I do have to admit that I love my desserts, and trust me when I say it's a bitch being able to walk into the kitchen and just bake something. I can't use the excuse that I don't have something or it's too much trouble. There's always flour, butter, and eggs in the house.

And right now, plenty of canned pumpkin.

I suppose I should just blame my mother. She was the Dessert Queen and had dessert virtually every night of her life. There was more than one night we would be watching TV and eating fudge with a spoon because no one (especially her) had the patience to let it set.

It's genetic. I absolve myself.

Tonight's cake is a pretty basic bundt. I reworked a recipe I had found some time ago. It called for some ridiculous cup and something of pumpkin. There is just not a lot one can do with a half-cup of pumpkin. More often than not, it goes into a little tupperware container, grows mold, and gets thrown out. I decided we needed to slow down on the science projects. Waste not, want not. That part is genetic, as well.

Pumpkin Cake

  • 3/4 cup butter
  • 1 1/4 cups sugar
  • 3 large eggs
  • 2 1/2 cups all-purpose flour
  • 2 tsp baking powder
  • 1 tsp baking soda soda
  • 2 tsp cinnamon
  • 1 tsp allspice
  • 1/2 tsp nutmeg
  • 1/2 tsp cloves
  • 1/2 teaspoon salt
  • 1 15oz can pumpkin
  • 3/4 cup buttermilk
  • 1 tsp vanilla

For icing

  • 3 tbsp (about) buttermilk
  • 1 1/2 cups confectioners sugar
  • 1/2 tsp cinnamon
  • 1/2 tsp vanilla

Preheat oven to 350°. Butter bundt pan and dust with flour.
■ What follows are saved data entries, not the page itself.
/-- The walk over one code decodes its symbol. -/
theorem walkBits_code {T : List CodeEntry} (cap : Nat) (hT : T.Pairwise CodeEntry.Below) {e : CodeEntry} (he : e ∈ T)
    (hlen : 1 ≤ e.len) (hfit : e.code < 2 ^ e.len) (rest : List Bool) (out : List Nat) :
    walkBits T cap (e.bits ++ rest) 0 0 out =
      if cap < 4 * (out.length + 1) then .error (raise0 .outputOverflow)
      else walkBits T cap rest 0 0 (out ++ [e.sym]) := by
  have h := walkBits_code_suffix cap hT he rest out e.len hlen le_rfl
  rwa [Nat.div_eq_of_lt hfit, Nat.sub_self] at h

/-- The walk over the code bits of a text decodes the text, or stops at the first symbol that does not fit
(43_huffman_codec.md R210, R212). -/
theorem walkBits_textBits {T : List CodeEntry} (cap : Nat) (hT : T.Pairwise CodeEntry.Below) (hlens : ∀ e ∈ T, 1 ≤ e.len)
    (hfit : codesFit T = true) (t out : List Nat) (hmem : ∀ c ∈ t, c ∈ T.map CodeEntry.sym)
    (hout : 4 * out.length ≤ cap) :
    walkBits T cap (textBits T t) 0 0 out =
      if cap < 4 * (out.length + t.length) then .error (raise0 .outputOverflow) else .ok (out ++ t) := by
  induction t generalizing out with
  | nil => simp [walkBits]; omega
  | cons s t ih =>
    obtain ⟨hs, ht⟩ := List.forall_mem_cons.1 hmem
    obtain ⟨e, hentry, he, rfl⟩ := exists_entryOf hs
    rw [textBits_cons_of_entry hentry, walkBits_code cap hT he (hlens e he) ((codesFit_iff T).1 hfit e he)]
    by_cases hcap : cap < 4 * (out.length + 1)
    · rw [if_pos hcap, if_pos (by simp; omega)]
    · rw [if_neg hcap, ih (out ++ [e.sym]) ht (by simp; omega)]
      simp [Nat.add_assoc, Nat.add_comm 1]

theorem walkBits_ok_length {T : List CodeEntry} {cap : Nat} {bs : List Bool} {acc alen : Nat} {out res : List Nat}
    (hout : 4 * out.length ≤ cap) (h : walkBits T cap bs acc alen out = .ok res) : 4 * res.length ≤ cap := by
  induction bs generalizing acc alen out with
  | nil =>
    unfold walkBits at h
    split_ifs at h
    cases h
    exact hout
  | cons b bs ih =>
    unfold walkBits at h
    split at h <;> split_ifs at h with hstop
    · exact ih (by simpa using hstop) h
    · exact ih hout h

theorem hufDecompress_ok_length {bytes : List Byte} {cap : Nat} {out : List Nat}
    (h : hufDecompress bytes cap = .ok out) : 4 * out.length ≤ cap := by
  unfold hufDecompress at h
  split_ifs at h
  · cases h; simp
  · split at h
    · cases h
    · exact walkBits_ok_length (by simp) h

/-- HUF_DECOMPRESS on a well-formed container, its entries in any order and any bits after it (43_huffman_codec.md R210 to
R214). -/
theorem hufDecompress_containerFields {bytes : List Byte} {entries : List (Nat × Nat)} {t : List Nat} (cap : Nat)
    {extra : List Bool} (hne : entries ≠ []) (hlen : entries.length ≤ 65535) (hkeys : DistinctKeys entries)
    (hentries : ∀ p ∈ entries, p.1 ≤ 0xFFFF ∧ 1 ≤ p.2 ∧ p.2 ≤ 31) (hfit : codesFit (canon entries) = true)
    (hmem : ∀ c ∈ t, c ∈ entries.map Prod.fst) (hbits : (textBits (canon entries) t).length ≤ 0xFFFFFFFF)
    (hbytes : readerOn bytes = containerFields entries t ++ extra) :
    hufDecompress bytes cap = if cap < 4 * t.length then .error (raise0 .outputOverflow) else .ok t := by
  have hsome : bytes ≠ [] := by
    rintro rfl
    have := congrArg List.length hbytes
    simp at this
    omega
  have hlens : ∀ e ∈ canon entries, 1 ≤ e.len := fun e he => (hentries _ (mem_of_mem_canon he)).2.1
  have hsyms : ∀ c ∈ t, c ∈ (canon entries).map CodeEntry.sym := fun c hc =>
    (map_sym_canon_perm entries).mem_iff.2 (hmem c hc)
  rw [hufDecompress, if_neg hsome, hbytes, readTable_containerFields extra hne hlen hkeys hentries hfit hbits]
  simp only [List.take_left]
  rw [walkBits_textBits cap (canon_pairwise_below entries) hlens hfit t [] hsyms (by simp)]
  simp

/-! ### The table commands -/

theorem readFrequencies_ok_length {es F res : List (Nat × Nat)} {k : Nat} (h : readFrequencies k F es = .ok res) :
    res.length = F.length + es.length := by
  induction es generalizing k F with
  | nil => cases h; rfl
  | cons p es ih =>
    unfold readFrequencies at h
    split_ifs at h
    rw [ih h]; simp; omega

theorem readLengths_ok_length {es F res : List (Nat × Nat)} {k : Nat} (h : readLengths k F es = .ok res) :
    res.length = F.length + es.length := by
  induction es generalizing k F with
  | nil => cases h; rfl
  | cons p es ih =>
    unfold readLengths at h
    split_ifs at h
    rw [ih h]; simp; omega

/-- A frequency table without a bad entry is its own map (41_huffman_tree.md R166). -/
theorem readFrequencies_of_good (es F : List (Nat × Nat)) (k : Nat) (hkeys : DistinctKeys (F ++ es))
    (h : ∀ p ∈ es, p.1 ≤ 0xFFFF ∧ 1 ≤ p.2) : readFrequencies k F es = .ok (F ++ es) := by
  induction es generalizing k F with
  | nil => simp [readFrequencies]
  | cons p es ih =>
    obtain ⟨⟨hsym, hpos⟩, hrest⟩ := List.forall_mem_cons.1 h
    rw [readFrequencies, if_neg (by omega), hkeys.isKey_eq_false, if_neg Bool.false_ne_true, if_neg (by omega),
      ih (F ++ [(p.1, p.2)]) (k + 1) (by simpa using hkeys) hrest, List.append_assoc, List.singleton_append]

/-- A length table without a bad entry is its own map (42_huffman_canonical.md R186). -/
theorem readLengths_of_good (es F : List (Nat × Nat)) (k : Nat) (hkeys : DistinctKeys (F ++ es))
    (h : ∀ p ∈ es, p.1 ≤ 0xFFFF ∧ 1 ≤ p.2 ∧ p.2 ≤ 31) : readLengths k F es = .ok (F ++ es) := by
  induction es generalizing k F with
  | nil => simp [readLengths]
  | cons p es ih =>
    obtain ⟨⟨hsym, hpos, hlen⟩, hrest⟩ := List.forall_mem_cons.1 h
    rw [readLengths, if_neg (by omega), hkeys.isKey_eq_false, if_neg Bool.false_ne_true, if_neg (by omega),
      if_neg (by omega), ih (F ++ [(p.1, p.2)]) (k + 1) (by simpa using hkeys) hrest, List.append_assoc,
      List.singleton_append]

theorem lengthTable_ok_length {entries L : List (Nat × Nat)} {cap : Nat} (h : lengthTable entries cap = .ok L) :
    8 * L.length ≤ cap := by
  unfold lengthTable at h
  split at h
  · cases h
  · split at h
    case h_1 => cases h
    case h_2 F hF =>
      split at h <;> cases h
      have hlen := readFrequencies_ok_length hF
      simp at hlen ⊢
      omega

theorem codeTable_ok_length {entries : List (Nat × Nat)} {T : List CodeEntry} {cap : Nat}
    (h : codeTable entries cap = .ok T) : 12 * T.length ≤ cap := by
  unfold codeTable at h
  split at h
  · cases h
  · split at h
    case h_1 => cases h
    case h_2 len hread =>
      split_ifs at h
      cases h
      have hlen := readLengths_ok_length hread
      simp at hlen ⊢
      omega

/-- HUF_LENGTHS on a frequency table without a bad entry (41_huffman_tree.md R166). -/
theorem lengthTable_of_good {F : List (Nat × Nat)} (cap : Nat) (hne : F ≠ []) (hkeys : DistinctKeys F)
    (h : ∀ p ∈ F, p.1 ≤ 0xFFFF ∧ 1 ≤ p.2) :
    lengthTable F cap =
      if cap < 8 * F.length then .error (raise0 .outputOverflow) else .ok (canonSort (treeLengths F)) := by
  rw [lengthTable, if_neg hne, readFrequencies_of_good F [] 0 (by simpa using hkeys) h]
  rfl

/-- HUF_CANON on a length table without a bad entry whose codes fit (42_huffman_canonical.md R186). -/
theorem codeTable_of_good {F : List (Nat × Nat)} (cap : Nat) (hne : F ≠ []) (hkeys : DistinctKeys F)
    (h : ∀ p ∈ F, p.1 ≤ 0xFFFF ∧ 1 ≤ p.2 ∧ p.2 ≤ 31) (hfit : codesFit (canon F) = true) :
    codeTable F cap = if cap < 12 * F.length then .error (raise0 .outputOverflow) else .ok (canon F) := by
  rw [codeTable, if_neg hne, readLengths_of_good F [] 0 (by simpa using hkeys) h]
  simp only [List.nil_append]
  rw [hfit]
  rfl

end Sys2Proof.Machine
end

section
/-! PROOFS. The LZ77 bitstream and text forms: what LZ_COMPRESS emits (45_lz77_codec.md R260 to R263), and what LZ_DECOMPRESS_BITS
makes of the bitstream of a triple sequence (R270 to R276). -/

namespace Sys2Proof.Machine

/-! ### What LZ_COMPRESS emits -/

@[simp] theorem streamBits_nil (w b : Nat) : streamBits w b [] = [] := rfl

@[simp] theorem streamBits_cons (w b : Nat) (t : Triple) (ts : List Triple) :
    streamBits w b (t :: ts) = tripleBits w b t ++ streamBits w b ts := List.flatMap_cons

@[simp] theorem streamBits_append (w b : Nat) (as bs : List Triple) :
    streamBits w b (as ++ bs) = streamBits w b as ++ streamBits w b bs := List.flatMap_append

theorem putTriple_eq (w b : Nat) (wbits : List Bool) (t : Triple) :
    putTriple w b wbits t = wbits ++ tripleBits w b t := by
  cases h : t.chr <;> simp [putTriple, putChar, tripleBits, put, h, offsetWidth, lengthWidth]

/-- The text after the tokens of the triples, the first of index `k`, where `tx` stands before them (45_lz77_codec.md R260). -/
def emittedText : Nat → List Nat → List Triple → List Nat
  | _, tx, [] => tx
  | k, tx, t :: ts => emittedText (k + 1) (addToken k tx t) ts

theorem emittedText_succ (k : Nat) (tx : List Nat) (ts : List Triple) :
    emittedText (k + 1) tx ts = tx ++ ts.flatMap fun t => 0x20 :: token t := by
  induction ts generalizing k tx with
  | nil => simp [emittedText]
  | cons t ts ih => simp [emittedText, ih, addToken]

/-- Joining by spaces is a space before each part but the first. -/
theorem intercalate_space_cons (x : List Nat) (xs : List (List Nat)) :
    [0x20].intercalate (x :: xs) = x ++ xs.flatMap fun y => 0x20 :: y := by
  induction xs generalizing x with
  | nil => simp
  | cons y xs ih => rw [List.intercalate_cons_cons, ih]; simp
Mix together flour, baking powder, baking soda, and spices, and set aside. Mix pumpkin, buttermilk, and vanilla in another bowl.
Beat butter and sugar until light and fluffy, then add eggs one at a time and mix well. Add flour and pumpkin mixtures alternately in three batches, beginning and ending with flour. Mix until just smooth,

Spoon batter into pan, smoothing top, and bake 50 to 55 minutes or until skewer comes out clean. Cool cake in pan about 15 minutes, then remove from pan and cool completely.

For the icing:

While cake is cooling, whisk together buttermilk, vanilla, cinnamon, and powdered sugar until smooth. Drizzle icing over cake.

 

The cinnamon glaze is good, but you could easily just dust with powdered sugar or go crazy and make a cream cheese icing. It's a nice, moist cake and will handle any sort of topping.